To dramatize the point at issue, I suggest
that the only way to address sexual issues effectively is to foster an
understanding of genuine person-to-person involvements. From this perspective, it is obvious (1) that
individuals who engage in casual sex must dissociate their sexuality from other
deep feelings, (2) that passionate, vulnerable, respectful and faithful
interactions are the only way to integrate sexuality in deepening
person-to-person involvements, and (3) that the inability of members of the
hierarchy to treat women as equals and their obsession reveals that they have
not so integrated their sexuality in their lives.
In a less obvious way, the liturgical
decrees designed to mark a clear distinction between the priest and other
members of the Eucharistic community reveal a sad fear of personal
involvements. A liturgy which nurtures
personal contacts calls for open expressions of a shared commitment to love one
another as Jesus loves us. By contrast,
a liturgy which is designed to protect a hierarchically structured institution
fosters detachment. I suggest,
therefore, that liturgical issues cannot be divorced from a Catholic response
to the fact that the percentage of Catholics who have abortions does not differ
significantly from the over-all percentage of women in the United States.
In sum, many pregnancies outside of wedlock
result from the fact that we acquire a repertoire of emotional reactions
through a pervasive process of socialization.
These long-practiced reactions reduce interactions between individuals
to transactions (akin to economic exchanges).
And though they may serve us well socially, they are obstacles to
intimacy. I.e., if intimacy is to
deepen, those involved must learn how to sort out these tangled reactions,
identify the deep feelings they distort, and share their discoveries honestly
and vulnerably with those targeted by the reaction in question. (To understand how emotional reactions work,
try to identify the many and varied reactions you use without reflection to
express anger.)
A critical consequence of emotional
reactions is seldom recognized. But
experience confirms that, if we cannot express all feelings honestly in a
genuine person-to-person involvement, soon all are distorted. And nowhere is this more evident than in
instances where sexuality is detached from a willingness to face anger, fear,
shame, caring, compassion, joy and playfulness honestly. Sex, then, is reduced to a desire for
pleasure or distorted by sexual politics.
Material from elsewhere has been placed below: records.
/-- Depose a namespace (R333): detached at once, deleted when no command past validation is left. -/
def State.depose (s : State) (nsid : Nat) (newHome : Nat) : State :=
  match s.nss.look nsid with
  | none => s
  | some n =>
    if s.nsBusy nsid then s.setNs nsid { n with attached := [], deposed := some newHome }
    else s.dropDeposed nsid n newHome

/-- A deposed namespace is dropped once no command is left on it (R333). -/
def reapNs (s : State) (e : Nat × Namespace) : State :=
  match e.2.deposed with
  | some h => if s.nsBusy e.1 then s else s.dropDeposed e.1 e.2 h
  | none => s

/-- Delete the deposed namespaces whose commands have ended. -/
def State.reapDeposed (s : State) : State :=
  s.nss.foldl reapNs s

/-- The N9 is evicted (R330). -/
def State.evict (s : State) : State :=
  let s := s.herd.homed.keys.foldl (fun s k =>
    s.depose k (match s.nss.look k, s.herd.map with
      | some n, some m => (m.homeOf s.herdId n.hkey).getD 0xFFFF
      | _, _ => 0xFFFF)) s
  let s := s.closeLinks
  ({ s with herd := { s.herd with frags := [], evicted := true } } : State).raise 13 26

/-! ## Sizes and new homes (R347, R348) -/

/-- A conflict of a home entry: the event and its record. -/
def State.homeConflict (s : State) (data : List Byte) : State := s.raiseRecord 13 30 0 data

/-- Send FRAG_DISCARD for every herd stripe of a namespace wholly beyond an end (R348). -/
def State.discardBeyond (s : State) (n : Namespace) (h : Homed) (size : Nat) : State :=
  let p := h.target
  let k := max 1 p.k
  let last := ceilDiv n.size (16 * k)
  let first := ceilDiv size (16 * k)
  ((List.range (last - first)).map fun i => first + i).foldl (fun s x =>
    (((List.range (s.holders p n.hkey x).length).zip (s.holders p n.hkey x))).foldl (fun s e =>
      s.sendDiscard e.2 (mkOp n.hkey k e.1 x h.stampEpoch s.nextStamp)) s) s

/-- Follow the SIZE of a home entry (R348). -/
def State.followSize (s : State) (nsid : Nat) (n : Namespace) (h : Homed) (size : Nat) : State :=
  if n.size = size then s
  else if n.size < size then
    if s.growFits n size then (s.resizeNs nsid size).getD s
    else s.homeConflict (leBytes 4 n.hkey ++ leBytes 8 n.size ++ leBytes 8 size)
  else
    match s.resizeNs nsid size with
    | none => s
    | some s =>
      let s := s.discardBeyond n h size
      if size % (16 * max 1 h.target.k) = 0 then s else s.createJobs nsid (size - 1) 1

/-- Become home of a namespace that this N9 does not hold (R347). -/
def State.takeHome (s : State) (e : MapHome) (old new : Placement) : State :=
  if s.nss.any fun x => decide (x.2.nstag = e.nstag) then s.homeConflict (leBytes 4 e.hkey ++ leBytes 2 e.nstag.toNat)
  else
    let n : Namespace := { Namespace.blank with
      kind := .herdNs, layout := 3, size := e.size, hostTallies := e.hostTallies, encrypted := e.encrypted,
      hkey := e.hkey, herd := e.herd }
    match s.createMapped n (some e.nstag) with
    | .error _ => s.homeConflict (leBytes 4 e.hkey ++ leBytes 8 e.size)
    | .ok (nsid, s) =>
      (s.setHomed nsid { segments := [(0, old)], target := new, boundary := 0, checkpoint := 0, sweeping := true,
                         held := none, rebuilding := true, ahead := [], stampEpoch := s.epoch }).raise 13 21

/-! ## Acceptance (R329) -/

/-- What an accepted map does to a namespace homed here. -/
def State.followHomed (s : State) (m : FlockMap) (nsid : Nat) : State :=
  match s.nss.look nsid, s.herd.homed.look nsid with
  | some n, some h =>
    let home := m.homeOf s.herdId n.hkey
    if n.deposed.isSome then s
    else if home ≠ some s.selfId ∨ (m.herd s.herdId).isNone then s.depose nsid (home.getD 0xFFFF)
    else
      let entry := m.homes.find? fun e => decide (e.hkey = n.hkey)
      let h := if h.stampEpoch = 0 ∧ entry.isSome then { h with stampEpoch := m.epoch } else h
      let s := s.setHomed nsid h
      let s := match s.placementFor n.hkey with | some p => s.startSweep nsid h p | none => s
      match entry with
      | some e => s.followSize nsid n ((s.herd.homed.look nsid).getD h) e.size
      | none => s
  | _, _ => s

/-- The placement of a key under a map other than the one in force. -/
def placementUnder (m : FlockMap) (herd hkey : Nat) : Option Placement :=
  match m.herd herd, m.homeOf herd hkey with
  | some h, some home =>
    some { k := h.k, m := h.m, elig := (m.insOf h.members).filter fun i => decide (i ≠ home), home := home }
  | _, _ => none

/-- The homes that an accepted map newly gives this N9 (R347). -/
def State.newHomes (s : State) (old : Option FlockMap) (m : FlockMap) : State :=
  (m.homes.filter fun e => decide (e.home = s.selfId ∧ e.herd = s.herdId)).foldl (fun s e =>
    if (s.nsOfKey e.hkey).isSome then s
    else
      match s.placementFor e.hkey with
      | none => s
      | some p =>
        let was := (match old with | some o => placementUnder o s.herdId e.hkey | none => none).getD p
        s.takeHome e was p) s

/-- Send HELLO on the first-choice plane, or on each usable plane in turn (R324). -/
def State.sendHello (s : State) (peer : Nat) : State := s.emit (.hello (s.planeOf peer) peer helloVersions)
But since nothing is simple in person-to-person interactions, sexual
intercourse between individuals marked by every event in their personal
histories is never merely “doing what comes naturally.”
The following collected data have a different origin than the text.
/-- CARRIER_RECONCILE_DONE (R280, R284, Table 20, step 5; R285): `currentBands` are the bands whose members' trailers on
the carrier were found current. In BOOT it waits for recovery step 9 (R288). -/
def execCarrierReconcileDone (c : Nat) (currentBands : List Nat) (s : State) : Host.Outcome State Fault Refusal :=
  answer (s.carEvent c && decide (s.carState c = 4 ∧ (s.mode ≠ modeBoot ∨ 9 ≤ s.power.recStep))) s
    (let x := s.carrier c
     let t := if x.delta then s.clearFailedOn c currentBands else s
     let t := t.setCarrier c { x with departure := none }
     let t := (t.intoService c).advanceEpoch
     let t := t.setFld (Reg.CAR_STATE c) Reg.CAR_STATE_.RECON (if x.delta then 1 else 2)
     (t.raiseRecord 10 (if x.delta then 20 else 21) c [BitVec.ofNat 8 c]).mediaChanged s)

/-- EVACUATION_COPY (R281, R282, Table 19, step 2). -/
def execEvacuationCopy (c : Nat) (s : State) : Host.Outcome State Fault Refusal :=
  answer (s.carEvent c && decide (s.carState c = 6)) s (s.evacuate c)

/-- EVACUATION_DONE (R281, Table 19, step 3). -/
def execEvacuationDone (c : Nat) (s : State) : Host.Outcome State Fault Refusal :=
  answer (s.carEvent c && decide (s.carState c = 6 ∧ s.evacLeft c = 0)) s ((s.setCarState c 7).mediaChanged s)

/-- CARRIER_QUIESCE_DONE (R281, Table 19, steps 4 and 5): the record, the departure, the media epoch, power off. -/
def execCarrierQuiesceDone (c : Nat) (s : State) : Host.Outcome State Fault Refusal :=
  answer (s.carEvent c && decide (s.carState c = 7) && s.carrierIdle c) s
    (let t := (s.writeRecord c 3).leaveService c
     let t := ((t.switchOff c).setCarState c 1).advanceEpoch
     (t.raiseRecord 10 17 c [BitVec.ofNat 8 c]).mediaChanged s)

/-- REFUSE_BLINK_EXPIRE (R281): the indicator of a refused carrier returns to ON. -/
def execRefuseBlinkExpire (c : Nat) (s : State) : Host.Outcome State Fault Refusal :=
  answer (s.carEvent c && decide (s.carState c = 5 ∧ s.fld (Reg.CAR_STATE c) Reg.CAR_STATE_.REFUSE ≠ 0)) s
    (s.setCarState c 5)

/-- DEPARTURE_RECORD_EXPIRE (R286, R290): CAR_EPOCH and CAR_ID of an empty slot read 0 then. -/
def execDepartureRecordExpire (c : Nat) (s : State) : Host.Outcome State Fault Refusal :=
  answer (s.running && decide (c < 8) && (s.carrier c).departure.isSome) s
    (let t := s.setCarrier c { s.carrier c with departure := none }
     if s.fld (Reg.CAR_STATE c) Reg.CAR_STATE_.POWER = 1 then t
     else (t.setReg (Reg.CAR_EPOCH c) 0).setReg (Reg.CAR_ID c) 0)

end Sys2Proof.Machine
end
A somewhat cynical formula expressing the
conventional wisdom exposes the way that socialization uses an economic model
to process experience between detached individuals: “Women give sex to get love, while men give
love to get sex.” In a culture which
celebrates the liberation of sexuality from personal inhibitions and moral
restraints, this suggestion may illuminate hidden motivations, but the sort of
sexual encounters fostered by the strategies it inscribes are incompatible with
a commitment to the passionate, vulnerable, respectful and faithful
interactions conducive to deepening person-to-person involvements. Consequently, the sort of “love” it refers to
is a blatant counterfeit which cynically prostitutes the language which
transforms an elusive longing for intimacy into a realizable quest.
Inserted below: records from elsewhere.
/-- R504, R506, R511: an hour advances MOD_HOURS, which sticks at its maximum with OVF; an armed write of EVT_CLRSTATS clears
every statistics counter but those restored from the device records, leaves every other register, and sets STATS_CLEARED; without
the arming it clears nothing. -/
def Sys2Proof.Ob.CountersAdvance : Prop :=
  (∀ s : State, s.running = true →
    exec .hourTick s = .next (s.setReg Reg.MOD_HOURS (counterAdd (s.reg Reg.MOD_HOURS) 1))) ∧
  (∀ (v : DWord) (n : Nat), (ctrCount.get v + n < 2 ^ 31 - 1 →
      ctrCount.get (counterAdd v n) = ctrCount.get v + n ∧ ctrOvf.get (counterAdd v n) = 0) ∧
    (2 ^ 31 - 1 ≤ ctrCount.get v + n →
      ctrCount.get (counterAdd v n) = 2 ^ 31 - 1 ∧ ctrOvf.get (counterAdd v n) = 1)) ∧
  (∀ (src : Source) (s : State), s.up = true → s.judge src Reg.EVT_CLRSTATS 4 true = .served →
    (s.isArmed src 23 = true → ∃ t, exec (.clearStats src) s = .next t ∧
      (∀ a, isClearedCounter a = true → t.reg a = regReset a) ∧
      (∀ a, isClearedCounter a = false → t.reg a = s.reg a) ∧
      (t.statOf (Reg.HDR_STAT 23)).isSet 17 = true ∧ t.isArmed src 23 = false ∧ t.ram = s.ram ∧ t.cmds = s.cmds) ∧
    (s.isArmed src 23 = false → ∃ t, exec (.clearStats src) s = .next t ∧ t.regs = s.regs ∧
      (t.statOf (headerAddr src 23 0x10)).isSet 1 = true))

/-- R502, R512, R514, R515, R520, R528: FREEZE_N freezes the N9 in any mode and face but the strap face; an armed write of
FRZ_CTRL.FREEZE does so at debug level DIAG or TEST alone. A frozen N9 keeps its registers, queues and memory, and its chains
shift their segments out through the TAP. -/
def Sys2Proof.Ob.FreezeHolds : Prop :=
  (∀ s : State, s.pins.resetLow = false → s.pins.face ≠ .strap → s.pins.frozen = false →
    ∃ t, exec .freezeN s = .next t ∧ t.pins.frozen = true ∧ t.running = false ∧ t.mode = modeFrozen ∧ Out.freezePass 0 ∈ t.out ∧
      t.cmds = s.cmds ∧ t.ram = s.ram ∧ t.media = s.media ∧ t.map = s.map ∧ t.boot = s.boot ∧
      t.reg Reg.MOD_HALT = s.reg Reg.MOD_HALT) ∧
  (∀ s : State, s.pins.resetLow = true ∨ s.pins.face = .strap →
    exec .freezeN s = .next { s with pins := { s.pins with freezeLow := true } }) ∧
  (∀ (src : Source) (s : State), s.up = true → s.judge src Reg.FRZ_CTRL 4 true = .served →
    (s.isArmed src 24 = true → s.debugLevel ≠ 0 → exec (.freezeRequest src) s = .next (s.disarm src 24).freeze) ∧
    (s.isArmed src 24 = true → s.debugLevel = 0 → exec (.freezeRequest src) s = .next (s.disarm src 24)) ∧
    (s.isArmed src 24 = false → ∃ t, exec (.freezeRequest src) s = .next t ∧ t.pins = s.pins ∧ t.regs = s.regs)) ∧
  (∀ (seg : Nat) (s : State), s.pins.frozen = true → seg < 212 →
    exec (.tapOperation (.stateChain seg)) s =
      .next { s with out := s.out ++ [.tap seg (segmentExcluded s.debugLevel seg)] }) ∧
  (∀ (op : TapOp) (s : State), s.pins.frozen = false → exec (.tapOperation op) s = .next s)

/-! ## Management tasks and the sideband port (chapter 03; R544) -/

/-- R107 to R109: any endpoint reads task registers. In IDLE a write sets an argument or data word, and GO makes the writer the
owner and the task BUSY. While the task is not IDLE a write by another endpoint is rejected, counted and recorded, and
changes no task register. ACK from the owner in DONE makes the file IDLE; after 30 s without it, a GO is taken again. A
message with an offset that no task register has changes nothing. -/
def Sys2Proof.Ob.TaskFileTakesMessages : Prop :=
  ∀ (ep : Nat) (s : State), s.up = true →
    (∀ o n : Nat, 1 ≤ n → n ≤ 16 → (∀ i, i < n → taskOffsetOk (o + 4 * i) = true) →
      exec (.mtfMessage ep (.read o n)) s = .next { s with out := s.out ++
        [.mtfReply ep .done ((List.range n).map fun i => (s.reg (0x2_0000_0000 + o + 4 * i)).setWidth 32)] }) ∧
    (∀ o n : Nat, 1 ≤ n → n ≤ 16 → taskOffsetOk o = false →
      exec (.mtfMessage ep (.read o n)) s = .next { s with out := s.out ++ [.mtfReply ep .badOffset []] }) ∧
    (∀ (o : Nat) (w : Word) (l : List Word), l.length < 16 → taskOffsetOk o = false →
      exec (.mtfMessage ep (.write o (w :: l))) s = .next { s with out := s.out ++ [.mtfReply ep .badOffset []] }) ∧
    (∀ (o : Nat) (w : Word), s.taskState = 0 → taskOffsetOk o = true → (0x20 ≤ o ∧ o < 0x40 ∨ 0x1000 ≤ o) →
      ∃ t, exec (.mtfMessage ep (.write o [w])) s = .next t ∧ t.reg (0x2_0000_0000 + o) = w.setWidth 64 ∧
        (∀ a, a ≠ 0x2_0000_0000 + o → t.reg a = s.reg a) ∧ Out.mtfReply ep .done [] ∈ t.out ∧ t.ram = s.ram ∧ t.cmds = s.cmds) ∧
    (∀ w : Word, w.getLsbD 0 = true → (s.taskState = 0 ∨ s.taskState = 2 ∧ s.mtf.expired = true ∧ w.getLsbD 1 = false) →
      ∃ t, exec (.mtfMessage ep (.write 0x08 [w])) s = .next t ∧
        t.fld Reg.CCP_TASK_STAT Reg.CCP_TASK_STAT_.OWNER = ep % 256 ∧
        t.fld Reg.CCP_TASK_STAT Reg.CCP_TASK_STAT_.TAG = w.toNat / 2 ^ 16 % 256 ∧
        t.fld Reg.CCP_TASK_CTRL Reg.CCP_TASK_CTRL_.OPCODE = w.toNat / 2 ^ 24 ∧
        (w.toNat / 2 ^ 24 ≤ 0x0B → t.taskState = 1) ∧
        (0x0B < w.toNat / 2 ^ 24 → t.taskState = 2 ∧ t.fld Reg.CCP_TASK_STAT Reg.CCP_TASK_STAT_.STATUS = 1) ∧
        (∀ a, a ≠ Reg.CCP_TASK_STAT → a ≠ Reg.CCP_TASK_CTRL → t.reg a = s.reg a)) ∧
    (∀ (o : Nat) (w : Word), s.taskState ≠ 0 → s.ownsTask ep = false → taskOffsetOk o = true →
      (o = 8 → w.getLsbD 0 = true → s.taskState = 2 → s.mtf.expired = false) →
      ∃ t, exec (.mtfMessage ep (.write o [w])) s = .next t ∧ Out.mtfReply ep .notOwner [] ∈ t.out ∧
        t.reg Reg.EVT_MTFREJECT = counterAdd (s.reg Reg.EVT_MTFREJECT) 1 ∧
        (∀ a, 0x2_0000_0000 ≤ a → t.reg a = s.reg a)) ∧
    (s.taskState = 2 → s.ownsTask ep = true →
      ∃ t, exec (.mtfTaskAck ep) s = .next t ∧ t.taskState = 0 ∧ (∀ a, a ≠ Reg.CCP_TASK_STAT → t.reg a = s.reg a) ∧
        Out.mtfReply ep .done [] ∈ t.out) ∧
    (s.taskState = 2 → exec .mtfResultExpire s = .next { s with mtf := { s.mtf with expired := true } }) ∧
    (s.taskState ≠ 2 → exec .mtfResultExpire s = .next s)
In Christian Ethics: An Ethics of Intimacy, I did not extend
my analysis of Jesus’ call, “Love one another as I have loved you,” to concrete
analyses of the Catholic tradition’s difficulties with sexual issues. But my concern with the relationship between
an incarnational theology and an ethics of intimacy was inspired by a
conviction that we fail to provide our young people with a language which
enables them to process their interactions with one another in ways conducive
to deepening intimacy. As a result, they
easily succumb to an urgent sexuality detached from other profoundly human
passions in intensely personal interactions.
From a moral perspective, therefore, the pretense
that an objective moral order authorizes a categorical “No!” is both an
exercise in futility and an abdication of responsibility on the part of those
who present themselves as the authentic expositors of the gospel message. Indeed, as a purportedly definitive judgment,
the “No” cannot pass the test encoded in a juridical dictum, “Ought implies
can.” Though Kant was the first modern
philosopher to emphasize this dictum, Catholic moral theology transmitted a
principle, Ad impossibile nemo tenetur, which is accurately paraphrased as
the insight that individuals cannot be held to do what they cannot do. In both traditions, this dictum was used to
generate an understanding of factors which might justify a plea of diminished responsibility. But adherents of both traditions continued to
argue that theories of diminished responsibility must be grounded in an ethical
theory which provides an authoritative definition of personal responsibility.
When I attempted to apply this dictum to
the issue of abortion, Fr. Joe Zimmerman reminded me that I would be in for a “hard
sell” if I hoped to be heard respectfully by those who refuse or fail to
recognize the moral import of the postmodernist critique of authority in any
shape or form. I can only respond: I am often forced to identify with the
poignant cry voiced in Romans 7: “The
good that I would do, that I don’t, and the evil that I would not do, that I
do.” How could I possibly identify with
a moral discourse which fostered a stance grounded in a dictum, “Just say No!”? And how could I merely repeat pronouncements
of members of the hierarchy in response to the vulnerable self-revelations of
individuals who come me with tangled feelings and concerns?
To frame my refusal, I gladly invoke a
formulation of the question by a young biblical scholar (whose name I forget)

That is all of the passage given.